Tall Fern Stella Beck was back home in Eastbourne recently, enjoying some down time after a strenuous 2018 season playing for the Townsville Fire in the prestigious Women’s National Basketball League in Australia.

Before that competition ramps up again for 2019, Stella, also the 2018 St Mary’s College (San Francisco) female athlete of the year, will spend the next five months playing for the Launceston Tornadoes in a new off-season Australian league, NBL1, with teams primarily out of Melbourne.

“I’m really looking forward to it,” says Stella. “Really great people here in Launceston, a small city with a friendly and welcoming culture.”

With the Launceston Tornadoes losing four of their highest profile players from last year, Stella, 23, will be expected to help with leadership of the side. It is a role she says she is looking forward to, giving the assistance back to junior players she once received herself as a freshman. She is already referred to as ‘the key Kiwi’.

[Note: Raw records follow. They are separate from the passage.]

theorem State.domCmd_changes (s : State) (d : Nat) (on : Bool) :
    Changes [.outbox, .freeCtr, .lnk, .port, .cap, .mst, .hal, .dma, .ddr, .fst, .pwr] [.LNK_STATUS,
      .LNK_PORT_STATUS, .LNK_CNT_REBUILT, .LNK_CNT_PARITY_MISMATCH, .LNK_CNT_ERASED_ROWS, .CAP_CNT_INCOMPLETE,
      .CAP_CNT_OVERSIZE, .FST_RING_WP_BAND, .MST_STATUS, .MST_SPARE_USE, .MST_SPAR_STATE, .MST_CNT_CANCEL,
      .MST_CNT_INGEST_DROP, .HAL_CNT_QUEUE_DROP, .PWR_MODE_STATUS, .PWR_DOM_STATUS, .PWR_DOM_PENDING] s
      (State.domCmd s d on) := by
  unfold State.domCmd
  refine Changes.ite ?_ ?_
  · exact Changes.refl _ _ _
  · refine Changes.ite ?_ ?_
    · refine Changes.setFld ?_ (by decide +kernel)
      exact Changes.refl _ _ _
    · refine Changes.ite ?_ ?_
      · refine Changes.andThen ?_ (State.wake_changes ..) (by decide) (subset_regs (by decide +kernel))
        exact Changes.refl _ _ _
      · refine Changes.andThen ?_ (State.domOff_changes ..) (by decide) (subset_regs (by decide +kernel))
        exact Changes.refl _ _ _

theorem State.doMarks_changes (a0 : List (Nat × Nat × Nat)) (a1 : State) :
    Changes [.outbox, .hal, .pce, .que, .ddr, .fst, .helm] [.FST_CNT_SPAN_REFUSED, .HAL_CNT_QUEUE_DROP,
      .PCE_STATUS, .PCE_CNT_MSIX_DROP, .QUE_STATUS, .QUE_CNT_LOST, .QUE_CNT_PTR_ERR, .QUE_CNT_NO_QUEUE,
      .HLM_CNT_NOTICE_DROP, .PWR_FAULT_SUMMARY] a1 (State.doMarks a0 a1) := by
  fun_induction State.doMarks a0 a1
  · rename_i y1
    exact Changes.refl _ _ _
  · rename_i y2 y3 y4 y5
    refine Changes.trans ?_ y5
    refine Changes.andThen ?_ (State.markFor_changes ..) (by decide) (subset_regs (by decide +kernel))
    exact Changes.refl _ _ _

end Sys2Proof.Machine
end

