theorem State.bootCmd_changes (s : State) (who : Requester) (v : Word) :
    Changes [.fuse, .staged, .outbox, .freeCtr, .cal, .pceCfg, .pce, .flash, .boot] [.PCE_STATUS,
      .PCE_CNT_PRIV_REFUSED, .PCE_CNT_MSIX_DROP, .BOOT_STATUS, .BOOT_PROGRESS, .BOOT_SVN,
      .BOOT_CNT_STAGED_DISCARD] s (State.bootCmd s who v) := by
  unfold State.bootCmd
  extract_lets v1
  clear_value v1
  refine Changes.ite ?_ ?_
  · exact Changes.refl _ _ _
  · split
    · rename_i y2 y3
      unfold execErase
      rw [resState_next]
      unfold State.bootOp
      unfold State.writeGate
      refine Changes.ite ?_ ?_
      · exact Changes.refl _ _ _
      · unfold State.gated
        unfold State.flrGate
        extract_lets v4
        refine Changes.cut (x := v4.2) ?_ (fun h5 => ?_)
        · unfold v4
          refine Changes.andThen ?_ (State.freeBits_changes ..) (by decide) (subset_regs (by decide +kernel))
          exact Changes.refl _ _ _
        clear_value v4
        refine Changes.ite ?_ ?_
        · refine Changes.andThen ?_ (State.unsupportedReq_changes ..) (by decide) (subset_regs (by decide +kernel))
          assumption
        · refine Changes.ite ?_ ?_
          · refine Changes.ite ?_ ?_
            · refine Changes.andThen ?_ (State.opResult_changes ..) (by decide) (subset_regs (by decide +kernel))
              exact Changes.refl _ _ _
            · beta_reduce
              extract_lets v6
              clear_value v6
              refine Changes.andThen ?_ (State.writeOp_changes ..) (by decide) (subset_regs (by decide +kernel))
              exact Changes.refl _ _ _
          · refine Changes.ite ?_ ?_
            · refine Changes.bump ?_ (by decide +kernel)
              exact Changes.refl _ _ _
            · exact Changes.refl _ _ _
    · rename_i y7 y8
      unfold execProgramBuf
      rw [resState_next]
      unfold State.bootOp
      unfold State.writeGate
      refine Changes.ite ?_ ?_
      · exact Changes.refl _ _ _
      · unfold State.gated
        unfold State.flrGate
        extract_lets v9
        refine Changes.cut (x := v9.2) ?_ (fun h10 => ?_)
        · unfold v9
          refine Changes.andThen ?_ (State.freeBits_changes ..) (by decide) (subset_regs (by decide +kernel))
          exact Changes.refl _ _ _
        clear_value v9
        refine Changes.ite ?_ ?_
        · refine Changes.andThen ?_ (State.unsupportedReq_changes ..) (by decide) (subset_regs (by decide +kernel))
          assumption
        · refine Changes.ite ?_ ?_
          · refine Changes.ite ?_ ?_
            · refine Changes.andThen ?_ (State.opResult_changes ..) (by decide) (subset_regs (by decide +kernel))
              exact Changes.refl _ _ _
            · beta_reduce
              extract_lets v11
              clear_value v11
              refine Changes.ite ?_ ?_
              · refine Changes.andThen ?_ (State.opResult_changes ..) (by decide) (subset_regs (by decide +kernel))
                exact Changes.refl _ _ _
              · refine Changes.andThen ?_ (State.writeOp_changes ..) (by decide) (subset_regs (by decide +kernel))
                exact Changes.refl _ _ _
          · refine Changes.ite ?_ ?_
            · refine Changes.bump ?_ (by decide +kernel)
              exact Changes.refl _ _ _
            · exact Changes.refl _ _ _
    · rename_i y12 y13
      unfold execCopyStore
      rw [resState_next]
      unfold State.bootOp
      unfold State.writeGate
      refine Changes.ite ?_ ?_
      · exact Changes.refl _ _ _
      · unfold State.gated
        unfold State.flrGate
        extract_lets v14
        refine Changes.cut (x := v14.2) ?_ (fun h15 => ?_)
        · unfold v14
          refine Changes.andThen ?_ (State.freeBits_changes ..) (by decide) (subset_regs (by decide +kernel))
          exact Changes.refl _ _ _
        clear_value v14
        refine Changes.ite ?_ ?_
        · refine Changes.andThen ?_ (State.unsupportedReq_changes ..) (by decide) (subset_regs (by decide +kernel))
          assumption
        · refine Changes.ite ?_ ?_
          · refine Changes.ite ?_ ?_
            · refine Changes.andThen ?_ (State.opResult_changes ..) (by decide) (subset_regs (by decide +kernel))
              exact Changes.refl _ _ _
            · beta_reduce
              extract_lets v16
              clear_value v16
              refine Changes.ite ?_ ?_
              · refine Changes.andThen ?_ (State.opResult_changes ..) (by decide) (subset_regs (by decide +kernel))
                exact Changes.refl _ _ _
              · refine Changes.andThen ?_ (State.writeOp_changes ..) (by decide) (subset_regs (by decide +kernel))
                exact Changes.refl _ _ _
          · refine Changes.ite ?_ ?_
            · refine Changes.bump ?_ (by decide +kernel)
              exact Changes.refl _ _ _
            · exact Changes.refl _ _ _
    · rename_i y17 y18
      unfold execVerify
      rw [resState_next]
      unfold State.bootOp
      unfold State.writeGate
      refine Changes.ite ?_ ?_
      · exact Changes.refl _ _ _
      · unfold State.gated
        unfold State.flrGate
        extract_lets v19
        refine Changes.cut (x := v19.2) ?_ (fun h20 => ?_)
        · unfold v19
          refine Changes.andThen ?_ (State.freeBits_changes ..) (by decide) (subset_regs (by decide +kernel))
          exact Changes.refl _ _ _
        clear_value v19
        refine Changes.ite ?_ ?_
        · refine Changes.andThen ?_ (State.unsupportedReq_changes ..) (by decide) (subset_regs (by decide +kernel))
          assumption
        · refine Changes.ite ?_ ?_
          · refine Changes.ite ?_ ?_
            · refine Changes.andThen ?_ (State.opResult_changes ..) (by decide) (subset_regs (by decide +kernel))
              exact Changes.refl _ _ _
            · beta_reduce
              refine Changes.ite ?_ ?_
              · refine Changes.andThen ?_ (State.opStart_changes ..) (by decide) (subset_regs (by decide +kernel))
                exact Changes.refl _ _ _
              · refine Changes.andThen ?_ (State.opResult_changes ..) (by decide) (subset_regs (by decide +kernel))
                exact Changes.refl _ _ _
          · refine Changes.ite ?_ ?_
            · refine Changes.bump ?_ (by decide +kernel)
              exact Changes.refl _ _ _
            · exact Changes.refl _ _ _
    · rename_i y21 y22
      unfold execBootSwitch
      rw [resState_next]
      unfold State.bootOp
      unfold State.writeGate
      refine Changes.ite ?_ ?_
      · exact Changes.refl _ _ _
      · unfold State.gated
        unfold State.flrGate
        extract_lets v23 v24
        refine Changes.cut (x := v23.2) ?_ (fun h25 => ?_)
        · unfold v23
          refine Changes.andThen ?_ (State.freeBits_changes ..) (by decide) (subset_regs (by decide +kernel))
          exact Changes.refl _ _ _
        clear_value v23
        clear_value v24
        refine Changes.ite ?_ ?_
        · refine Changes.andThen ?_ (State.unsupportedReq_changes ..) (by decide) (subset_regs (by decide +kernel))
          assumption
        · refine Changes.ite ?_ ?_
          · refine Changes.ite ?_ ?_
            · refine Changes.andThen ?_ (State.opResult_changes ..) (by decide) (subset_regs (by decide +kernel))
              exact Changes.refl _ _ _
            · beta_reduce
              refine Changes.ite ?_ ?_
              · refine Changes.andThen ?_ (State.opResult_changes ..) (by decide) (subset_regs (by decide +kernel))
                exact Changes.refl _ _ _
              · split
                · rename_i y26 y27
                  refine Changes.andThen ?_ (State.opResult_changes ..) (by decide) (subset_regs (by decide +kernel))
                  exact Changes.refl _ _ _
                · rename_i y28 y29 y30
                  extract_lets v31 v32 v33 v34 v35
                  refine Changes.cut (x := v31) ?_ (fun h36 => ?_)
                  · unfold v31
                    refine Changes.bumpBy ?_ (by decide +kernel)
                    exact Changes.refl _ _ _
                  refine Changes.cut (x := v33) ?_ (fun h37 => ?_)
                  · unfold v33
                    refine Changes.upd (t := v31) ?_ (by intro p hp; cases p <;> first | rfl | exact absurd (by decide +kernel) hp) rfl (fun h => ⟨h.1, h.2.1, h.2.2.1, h.2.2.2⟩)
                    assumption
                  refine Changes.cut (x := v35) ?_ (fun h38 => ?_)
                  · unfold v35
                    refine Changes.andThen ?_ (State.emitAll_changes ..) (by decide) (subset_regs (by decide +kernel))
                    refine Changes.boot ?_ (by rfl) (by decide +kernel)
                    assumption
                  clear_value v31
                  clear_value v32
                  clear_value v33
                  clear_value v35
                  refine Changes.ite ?_ ?_
                  · refine Changes.andThen ?_ (State.opResult_changes ..) (by decide) (subset_regs (by decide +kernel))
                    exact Changes.refl _ _ _
                  · refine Changes.andThen ?_ (State.opResult_changes ..) (by decide) (subset_regs (by decide +kernel))
                    refine Changes.setFld ?_ (by decide +kernel)
                    refine Changes.setFld ?_ (by decide +kernel)
                    assumption
          · refine Changes.ite ?_ ?_
            · refine Changes.bump ?_ (by decide +kernel)
              exact Changes.refl _ _ _
            · exact Changes.refl _ _ _
    · rename_i y39 y40
      unfold execCancelSwitch
      rw [resState_next]
      unfold State.bootOp
      unfold State.writeGate
      refine Changes.ite ?_ ?_
      · exact Changes.refl _ _ _
      · unfold State.gated
        unfold State.flrGate
        extract_lets v41
        refine Changes.cut (x := v41.2) ?_ (fun h42 => ?_)
        · unfold v41
          refine Changes.andThen ?_ (State.freeBits_changes ..) (by decide) (subset_regs (by decide +kernel))
          exact Changes.refl _ _ _
        clear_value v41
        refine Changes.ite ?_ ?_
        · refine Changes.andThen ?_ (State.unsupportedReq_changes ..) (by decide) (subset_regs (by decide +kernel))
          assumption
        · refine Changes.ite ?_ ?_
          · refine Changes.ite ?_ ?_
            · refine Changes.andThen ?_ (State.opResult_changes ..) (by decide) (subset_regs (by decide +kernel))
              exact Changes.refl _ _ _
            · beta_reduce
              refine Changes.andThen ?_ (State.opResult_changes ..) (by decide) (subset_regs (by decide +kernel))
              refine Changes.andThen ?_ (State.dropSwitch_changes ..) (by decide) (subset_regs (by decide +kernel))
              exact Changes.refl _ _ _
          · refine Changes.ite ?_ ?_
            · refine Changes.bump ?_ (by decide +kernel)
              exact Changes.refl _ _ _
            · exact Changes.refl _ _ _
    · rename_i y43 y44
      unfold execBurnSvn
      rw [resState_next]
      unfold State.bootOp
      unfold State.writeGate
      refine Changes.ite ?_ ?_
      · exact Changes.refl _ _ _
      · unfold State.gated
        unfold State.flrGate
        extract_lets v45
        refine Changes.cut (x := v45.2) ?_ (fun h46 => ?_)
        · unfold v45
          refine Changes.andThen ?_ (State.freeBits_changes ..) (by decide) (subset_regs (by decide +kernel))
          exact Changes.refl _ _ _
        clear_value v45
        refine Changes.ite ?_ ?_
        · refine Changes.andThen ?_ (State.unsupportedReq_changes ..) (by decide) (subset_regs (by decide +kernel))
          assumption
        · refine Changes.ite ?_ ?_
          · refine Changes.ite ?_ ?_
            · refine Changes.andThen ?_ (State.opResult_changes ..) (by decide) (subset_regs (by decide +kernel))
              exact Changes.refl _ _ _
            · beta_reduce
              extract_lets v47 v48
              clear_value v47
              clear_value v48
              refine Changes.ite ?_ ?_
              · refine Changes.andThen ?_ (State.opResult_changes ..) (by decide) (subset_regs (by decide +kernel))
                exact Changes.refl _ _ _
              · refine Changes.andThen ?_ (State.opResult_changes ..) (by decide) (subset_regs (by decide +kernel))
                refine Changes.wr ?_ (by decide +kernel)
                refine Changes.fuse ?_ (by decide +kernel)
                exact Changes.refl _ _ _
          · refine Changes.ite ?_ ?_
            · refine Changes.bump ?_ (by decide +kernel)
              exact Changes.refl _ _ _
            · exact Changes.refl _ _ _
    · rename_i y49 y50
      unfold execRetire
      rw [resState_next]
      unfold State.bootOp
      unfold State.writeGate
      refine Changes.ite ?_ ?_
      · exact Changes.refl _ _ _
      · unfold State.gated
        unfold State.flrGate
        extract_lets v51
        refine Changes.cut (x := v51.2) ?_ (fun h52 => ?_)
        · unfold v51
          refine Changes.andThen ?_ (State.freeBits_changes ..) (by decide) (subset_regs (by decide +kernel))
          exact Changes.refl _ _ _
        clear_value v51
        refine Changes.ite ?_ ?_
        · refine Changes.andThen ?_ (State.unsupportedReq_changes ..) (by decide) (subset_regs (by decide +kernel))
          assumption
        · refine Changes.ite ?_ ?_
          · refine Changes.ite ?_ ?_
            · refine Changes.andThen ?_ (State.opResult_changes ..) (by decide) (subset_regs (by decide +kernel))
              exact Changes.refl _ _ _
            · beta_reduce
              refine Changes.ite ?_ ?_
              · refine Changes.andThen ?_ (State.opStart_changes ..) (by decide) (subset_regs (by decide +kernel))
                exact Changes.refl _ _ _
              · refine Changes.andThen ?_ (State.opResult_changes ..) (by decide) (subset_regs (by decide +kernel))
                exact Changes.refl _ _ _
          · refine Changes.ite ?_ ?_
            · refine Changes.bump ?_ (by decide +kernel)
              exact Changes.refl _ _ _
            · exact Changes.refl _ _ _
    · rename_i y53 y54 y55 y56 y57 y58 y59 y60 y61
      unfold execBootReservedOp
      rw [resState_next]
      refine Changes.ite ?_ ?_
      · unfold State.writeGate
        refine Changes.ite ?_ ?_
        · exact Changes.refl _ _ _
        · unfold State.gated
          unfold State.flrGate
          extract_lets v62
          refine Changes.cut (x := v62.2) ?_ (fun h63 => ?_)
          · unfold v62
            refine Changes.andThen ?_ (State.freeBits_changes ..) (by decide) (subset_regs (by decide +kernel))
            exact Changes.refl _ _ _
          clear_value v62
          refine Changes.ite ?_ ?_
          · refine Changes.andThen ?_ (State.unsupportedReq_changes ..) (by decide) (subset_regs (by decide +kernel))
            assumption
          · refine Changes.ite ?_ ?_
            · refine Changes.andThen ?_ (State.opResult_changes ..) (by decide) (subset_regs (by decide +kernel))
              exact Changes.refl _ _ _
            · refine Changes.ite ?_ ?_
              · refine Changes.bump ?_ (by decide +kernel)
                exact Changes.refl _ _ _
              · exact Changes.refl _ _ _
      · exact Changes.refl _ _ _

With the Townsville Fire last season, Stella averaged 8.4 points, 3.9 rebounds and 2.9 assists a game. “The WNBL is a really intense league,”

Stella says, “probably in the top five of all the leagues around the world. We have players who play in the American WNBA and in Europe come to play in the WNBL, so the competition is at a really high level and is intense from start to finish.”

WNBL aside, it is a big year for the Tall Ferns and Stella says she’d love to be involved again this season.

“We have a massive year with the Olympic qualifiers coming up in early 2020,” she says. “To even qualify for the olympic qualifiers, we have to compete really well in the Asia Cup and if we do that we get a chance to set foot on the biggest stage. So 2019 is really important for us as a program. It will be tough and demanding and I hope to be a part of that challenge.”

Top women's sport, especially football, has made big inroads in recent times with major television /streaming coverage worldwide. Is Basketball doing enough to help promote their women?

Stella says that in her opinion there are improvements to be made to enable the sport to realise its full potential. “The men are much more advanced in this area,” she says, “and it feels like the women are somewhat left behind.

We could use more support, but I do believe the people behind women’s basketball in New Zealand are of the utmost quality and doing the best they can to help us succeed with the little support they get.”

The NBL1 season opens for Stella and the Tornadoes on March 30th against the Southern Sabres from Cheltenham, Victoria.